University of Utah Hospital v. Board of Commissioners

PERRY, Judge.

This is an appeal from an order of the district court reversing and remanding a medical indigency claim to the board of commissioners of Payette County. The district court held that the county was primarily obligated for payment of the medical indi-gency claim, but denied University of Utah Hospital’s requests for a money judgment, interest, attorney fees and a declaratory judgment. We affirm.

I.

FACTS AND PROCEDURE

Steve Cross was seriously burned in a house fire and immediately transported to University of Utah Hospital for medical treatment. While there, Cross incurred in excess of $180,000 in medical expenses. Cross qualified as medically indigent for payment of services rendered by the hospital. See I.C. § 31-3502. Payette County conceded some responsibility for Cross’s medical bills, but asserted that the county was only liable for the first $10,000 of the claim. The county paid that amount and a portion thereof went to the University of Utah Hospital. The county argued that, pursuant to state law, the remainder of the claim was apportioned to the Catastrophic Health Care Cost Program (CHCCP). CHCCP was originally financed through funds provided by the counties themselves. Responsibility for the program’s funding was eventually transferred to the state. However, for a time, the governor refused to approve legislative funding for the program. When the hospital sought reimbursement for the care of Cross, CHCCP was unfunded and, hence, the hospital could not collect from CHCCP. CHCCP, however, had notified the counties that it was unfunded and that the counties should only pay the $10,000 deductible required by law.

The hospital then sought payment directly from the county for the entire amount, and the board of commissioners denied the claim. The hospital filed an appeal from the decision of the board of commissioners with the district court. As stated in the notice of appeal to the district court, the hospital ostensibly “appealed] from the verbal action” of the CHCCP as well.

The district court issued a memorandum decision and order on July 20, 1994. The district court held that the county was ultimately responsible to pay for the care of the medically indigent. Therefore, the district court reversed the decision of the board of commissioners and remanded the matter for appropriate action consistent with its opinion. The district court refused to review the hospital’s claim against CHCCP because it was not raised in the proceeding before the board of commissioners from which the appeal was taken. The district court held that the county, as a governmental unit, could not be charged prejudgment interest due to sovereign immunity. The district court denied attorney fees to both sides. The hospital then sought the entry of an order for a money judgment and requested post-judgment interest. The district court held that Idaho Code Section 67-5279 prohibited the issuance of a money judgment and required the case be remanded so the county commissioners could enter a decision consistent with the district court’s appellate ruling. The district court also concluded that the hospital was not entitled to postjudgment interest or attorney fees, but awarded costs to the hospital.

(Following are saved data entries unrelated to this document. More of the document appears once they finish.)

-- ==== Sys2Proof/Machine/Step.lean ====
section
/-!
DEFINITION. The step of the block: the command at the front of the queue, or a millisecond of station time while none
waits.
-/

namespace Sys2Proof.Machine

/-- One step: the command that has waited longest is taken from the queue and has its effect; with an empty queue one
millisecond of station time passes (log entry 4). -/
def step (s : State) : Host.Outcome State Fault Refusal :=
  match s.pending with
  | c :: rest => exec c { s with pending := rest }
  | [] => .next s.tick

/-- The state with the command that a word spells put at the front of the queue; unchanged where it spells none (log
entry 22). -/
def State.withFetchWord (s : State) (nbits w : Nat) : State :=
  match decodeTableWord nbits w with
  | some c => { s with pending := c :: s.pending }
  | none => s

end Sys2Proof.Machine
end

Payette County appealed and the hospital cross-appealed. The Idaho Supreme Court dismissed the county’s direct appeal. Now *519pending is the cross-appeal by the hospital. The hospital seeks a money judgment, interest, attorney fees and a declaratory judgment.

In 1995, the legislative funding for CHCCP was approved by the governor and the hospital received $173,954 from the program on March 7,1995, for Cross’s expenses.

II.

ANALYSIS

The medical indigency statutes, Idaho Code Section 31-3501, et seq., provide a system whereby health care providers may apply to a county for financial assistance after supplying medical care to the poor. The hospital in this case sought such reimbursement from the county. The application was denied by the board of county commissioners. When such an application is denied, the applicant is entitled to judicial review of the decision “in substantially the manner provided in the administrative procedures act.” I.C. § 31-3505.

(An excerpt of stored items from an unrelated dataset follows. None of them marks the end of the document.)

-- ==== Sys2Proof/Certificates/Slice0/Obligations.lean ====
section
/-!
DEFINITION. The statements for the provers. Each says what a command or the whole part does, by the rules its docstring
names; log entry numbers are given where a clause is the model's own choice.
-/

open Sys2Proof Sys2Proof.Machine

/-! ### The step -/

/-- The step takes the command that has waited longest and is that command's effect on the state with the queue's rest. -/
def Obligations.StepTakesFrontCommand : Prop :=
  ∀ (c : Instr) (rest : List Instr) (s : State),
    step { s with pending := c :: rest } = exec c { s with pending := rest }

/-- The model's choice (log entry 4): with an empty queue a step is one millisecond of station time. The station clock,
the flash phase and the default phase advance (R130, R141), the PWM period of every driven output runs on, and one that
begins within the millisecond takes the duty then in place (R139); nothing else changes, and a part held in reset stays
as it is. -/
def Obligations.EmptyQueueStepIsOneMillisecond : Prop :=
  ∀ s : State, s.pending = [] →
    (s.stage = .inReset → step s = .next s) ∧
    (s.stage ≠ .inReset → step s = .next
      { s with
        clock := s.clock + 1
        lamps := { s.lamps with
          outputs := Vector.ofFn fun i : Fin 12 =>
            let o := s.lamps.outputs[i]
            if o.driven then
              { o with
                pwm := (o.pwm + 1000) % s.cfg.pwmPeriod
                pwmDuty :=
                  if o.pwm + 1000 < s.cfg.pwmPeriod then o.pwmDuty
                  else if o.retrying then s.cfg.retryDuty else o.duty }
            else o
          phase := s.lamps.phase.map (fun p => (p + 1) % s.cfg.flashPeriod)
          defaultPhase := (s.lamps.defaultPhase + 1) % 1000 } })

/-- No command changes the queue behind it. -/
def Obligations.CommandsLeaveQueue : Prop :=
  ∀ (c : Instr) (s t : State), exec c s = .next t → t.pending = s.pending

/-! ### Reset and start-up -/

/-- POWER_ON, and RST_RELEASE of a part in reset, enter STARTING with every block at its reset values, the clock at 0,
the read, the control period timer and the default phase started, and every output under the pattern of the straps
(R163, R141): both open OFF, the first alone STEADY, the second FLASH_A. An active RST holds the part in reset: nothing
is driven, lit, sent or healthy, and the read is abandoned. The raw input lines stand as they are (log entry 1), and
POWER_ON does not ask for the level of RST (log entry 35). -/
def Obligations.ResetCommands : Prop :=
  ∀ (s : State) (strap1 strap2 : Bool),
    let raw : Vector InputLine 16 := Vector.ofFn fun i : Fin 16 => { raw := s.inputs[i].raw }
    let pattern : Command := if strap2 then .flashA else if strap1 then .steady else .off
    let started : State :=
      { stage := .starting, clock := 0, loader := { read := .running 0 100 }, level := { timer := .running 0 20 },
        lamps := { pattern := pattern,
                   outputs := Vector.ofFn fun _ => { command := pattern, lit := decide (pattern ≠ .off) } },
        inputs := raw, drawn := s.drawn, pending := s.pending }
    exec (.powerOn strap1 strap2) s = .next started ∧
    (s.stage = .inReset → exec (.rstRelease strap1 strap2) s = .next started) ∧
    ∃ t, exec .rstAssert s = .next t ∧
      t = { stage := .inReset, inputs := raw, drawn := s.drawn, pending := s.pending } ∧
      t.generalOutputs.all (!·) = true ∧ (∀ i : Fin 12, t.lamps.outputs[i].lit = false) ∧ t.level.line = none ∧
      t.linkA.silent = true ∧ t.linkB.silent = true ∧ t.healthy = false

/-- What reset leaves (R2, R23, R36, R53, R61, R75, R94, R111, R123, R131, R142, R152), and that the state after reset
meets every invariant stated of the steps below. -/
def Obligations.ResetValues : Prop :=
  let s := State.reset
  s.stage = .starting ∧ s.clock = 0 ∧
  (∀ i : Fin 16, s.peers[i].state = .vacant ∧ s.peers[i].lastSeq = none ∧ s.peers[i].deficit = 0) ∧
  s.demand = { adopted := none, stallTimer := .stopped, stalled := false, counter := 0, exhausted := false } ∧
  s.seq = { step := none, stopping := false, interrupted := none, supervision := .stopped, journal := [] } ∧
  s.barrier.hold = .absent ∧ s.signal.recovering = true ∧ s.hoist.handshake = .none ∧
  s.level.height = 0 ∧ s.level.accumulator = 0 ∧ s.level.sat = false ∧ s.level.speedRef = 0 ∧ s.level.skew = none ∧
  s.level.timer = .running 0 20 ∧
  s.halt = { origins := 0, firstOrigin := none, firstReason := none, live := 0, latched := 0 } ∧
  s.hand.state = .off ∧ s.lamps.reference = none ∧ s.lamps.lock = .free ∧
  (∀ i : Fin 12, s.lamps.outputs[i].proof = .off ∧ s.lamps.outputs[i].duty = 255) ∧
  (∀ l : Link, (s.link l).state = .good ∧ (s.link l).health = 0 ∧ (s.link l).silent = true) ∧
  s.former = { sequence := 0, period := .stopped, gap := .stopped, changePending := false } ∧
  s.peersFit ∧ s.linksFit ∧ s.haltFits ∧ s.motionFits ∧ s.referenceGuarded ∧ s.journalKept ∧ s.redsAlternate ∧
  s.greenGuarded ∧ s.undiagnosedFit ∧ s.phaseFits ∧ s.accumulatorFits

/-- The end of the read (R164, R166, R169): an accepted image within 100 ms is loaded, its debounce time starts the
start timer and the debouncing of every input at its raw level; a refused image, a read without an acknowledgement, and
the 100 ms expiring each end the load in CONFIG_FAULT. Nothing else changes. -/
def Obligations.ImageReadEnds : Prop :=
  ∀ (s : State) (start : Time), s.stage = .starting → s.loader.read = .running start 100 →
    (∀ image : List Byte, image.length = 256 → since s.clock start ≤ 100 →
      (∀ c, loadImage image = some c →
        exec (.imageReadEnd (some image)) s = .next
          { s with
            cfg := c
            crc := crc (image.take 254)
            loader := { read := .stopped, start := .running s.clock c.debounce }
            inputs := Vector.ofFn fun i : Fin 16 =>
              { raw := s.inputs[i].raw, candidate := s.inputs[i].raw, level := false,
                timer := .running s.clock c.debounce } }) ∧
      (loadImage image = none →
        exec (.imageReadEnd (some image)) s = .next
          { s with stage := .configFault, crc := crc (image.take 254), loader := {} })) ∧
    exec (.imageReadEnd none) s = .next { s with stage := .configFault, loader := {} } ∧
    (100 ≤ since s.clock start → exec .imageReadTimeout s = .next { s with stage := .configFault, loader := {} })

The Idaho Administrative Procedures Act (LAPA) provides that a party who has been aggrieved by a final agency action may file a petition for review or declaratory judgment in the district court of the appropriate county after exhausting all administrative remedies. I.C. §§ 67-5271, -5272. The reviewing court may not substitute its opinion for that of the administrative hearing officer on questions of fact. I.C. §§ 67-5277, -5279(1). Erroneous conclusions of law made by an agency may be corrected on appeal. Love v. Board of County Comm’rs of Bingham County, 105 Idaho 558, 671 P.2d 471 (1983). On further appeal from the district court’s appellate determination under the LAPA, this Court reviews the record independently of the district court’s decision. Salinas v. Canyon County, 117 Idaho 218, 786 P.2d 611 (Ct.App.1990).

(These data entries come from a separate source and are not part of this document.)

-- ==== Sys2Proof/Tests/Slice0.lean ====
section
/-!
SUPPORT. The model's own tests: the formats and worked examples of the manual, one step at a time, and for every
statement with hypotheses a concrete state that meets them.
-/

namespace Sys2Proof.Tests

open Sys2Proof.Machine

/-! ### Well-formed commands: an ill-formed term for each check -/

theorem test_image_of_no_bytes_is_ill_formed : (Instr.imageReadEnd (some [])).wellFormed = false := by decide

theorem test_broken_off_reception_is_no_bad_check : (Instr.badCheckReception .a [0x00, 0x05]).wellFormed = false := by
  decide

theorem test_broken_off_reception_is_not_valid : (Instr.failedLinkReception .a [0x00, 0x05]).wellFormed = false := by
  decide

theorem test_broken_off_reception_is_not_malformed : (Instr.malformedTelegram .a [0x00]).wellFormed = false := by decide

theorem test_no_bytes_carry_no_number : (Instr.ownNumberTelegram .a []).wellFormed = false := by decide

/-- A STATUS body of signal station 2 in IDLE with nothing to report. -/
def idleBody : StatusBody :=
  { role := 3, hand := false, handPending := false, agreed := false, flashActive := false, phase := 0, lock := 0,
    faults := 0, proven := 0, stamp := 0, echo := none, halt := none, hoist := none, zone := none }

theorem test_sender_zero_is_ill_formed :
    (Instr.statusReceived .a 0 1 idleBody).wellFormed = false ∧ (Instr.demandReceived .a 0 1 1 7).wellFormed = false ∧
      (Instr.queryReceived .a 0 1 5).wellFormed = false := by decide

theorem test_sender_32_is_ill_formed :
    (Instr.haltReceived .a 32 1 0x3E 1).wellFormed = false ∧ (Instr.resumeReceived .a 32 1 0x3E).wellFormed = false := by
  decide

theorem test_record_of_no_bytes_is_ill_formed : (Instr.recordReceived .a 5 1 []).wellFormed = false := by decide

/-! ### The check and the telegrams (R153, R172, R173) -/

/-- The manual's check value: over the nine ASCII bytes "123456789" it is 29B1 hex (R153). -/
theorem test_check_of_123456789 : crc [0x31, 0x32, 0x33, 0x34, 0x35, 0x36, 0x37, 0x38, 0x39] = 0x29B1 := by
  decide +kernel

/-- A HALT of station 5, number 7, for stations 1 to 5, for ESTOP: the header, the mask and the reason of R172. -/
theorem test_halt_bytes :
    encodeTelegram { sender := 5, seq := 7, body := .halt 0x3E 1 } = [0, 5, 1, 7, 5, 0, 0, 0, 0x3E, 1] ∧
      decodeTelegram [0, 5, 1, 7, 5, 0, 0, 0, 0x3E, 1] = some { sender := 5, seq := 7, body := .halt 0x3E 1 } := by
  decide

theorem test_resume_bytes :
    decodeTelegram [0, 1, 2, 41, 4, 0, 0, 0x7F, 0xFC] = some { sender := 1, seq := 41, body := .resume 0x7FFC } := by
  decide

theorem test_demand_bytes :
    decodeTelegram [1, 8, 3, 200, 3, 2, 0x01, 0x2C] = some { sender := 8, seq := 200, body := .demand 2 300 } := by
  decide

theorem test_query_bytes :
    decodeTelegram [3, 31, 5, 0, 1, 12] = some { sender := 31, seq := 0, body := .query 12 } := by decide

/-- A STATUS of hoist 12 written out byte by byte from R173: RAISING (4), flash active, agreed, halted, hoist part and
echo; faults SKEW_WARN and OPERATOR (bits 8 and 18); stamp 720; echo (7, 1) OPEN; halted by 4 for STEP_TIME; height 5210,
speed -180, SAT. -/
theorem test_status_bytes :
    decodeTelegram ([2, 12, 4, 17, 22] ++ [2, 0xBC, 4, 1, 0x00, 0x04, 0x01, 0x00, 0x80, 0x02, 0xD0] ++
        [1, 0x00, 0x07, 1] ++ [4, 3] ++ [0x14, 0x5A, 0xFF, 0x4C, 0x01]) =
      some
        { sender := 12, seq := 17
          body := .status
            { role := 2, hand := false, handPending := false, agreed := true, flashActive := true, phase := 4, lock := 1,
              faults := 0x40100, proven := 0x80, stamp := 720, echo := some { issuer := 1, number := 7, kind := 1 },
              halt := some { origin := 4, reason := 3 },
              hoist := some { height := 5210, speed := BitVec.ofInt 16 (-180), sat := true, skewWarn := false },
              zone := none } } := by
  decide

/-- A RECORD of a station with no journal, step or peers: 92 bytes (R174). -/
theorem test_record_length_of_empty_station : recordLength (List.replicate 92 0) = 92 := by decide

A MONEY JUDGMENT AND INTEREST

In its appeal to the district court, the hospital sought the entry of a money judgment. The district court found that it lacked the statutory authority to issue a money judgment pursuant to the scope of review provisions of the IAPA See I.C. § 67-5279. The hospital asserts that the district court erred in refusing to enter the judgment.

Prior to 1992, the LAPA followed the language of the Model State Administrative Procedure Act and provided that in reviewing an agency decision the district court could affirm, reverse, remand or modify that decision.1 Such statutory language in other states has been interpreted to allow the reviewing court to issue orders and judgments. Anderson v. City of Lawton, 748 P.2d 53 (Okl.App.1987) (reviewing court could have rendered decision which should have been rendered by the agency); Nakamine v. Board of Trustees of Employees’ Retirement System, 65 Haw. 251, 649 P.2d 1162 (1982) (trial court may fashion a remedy).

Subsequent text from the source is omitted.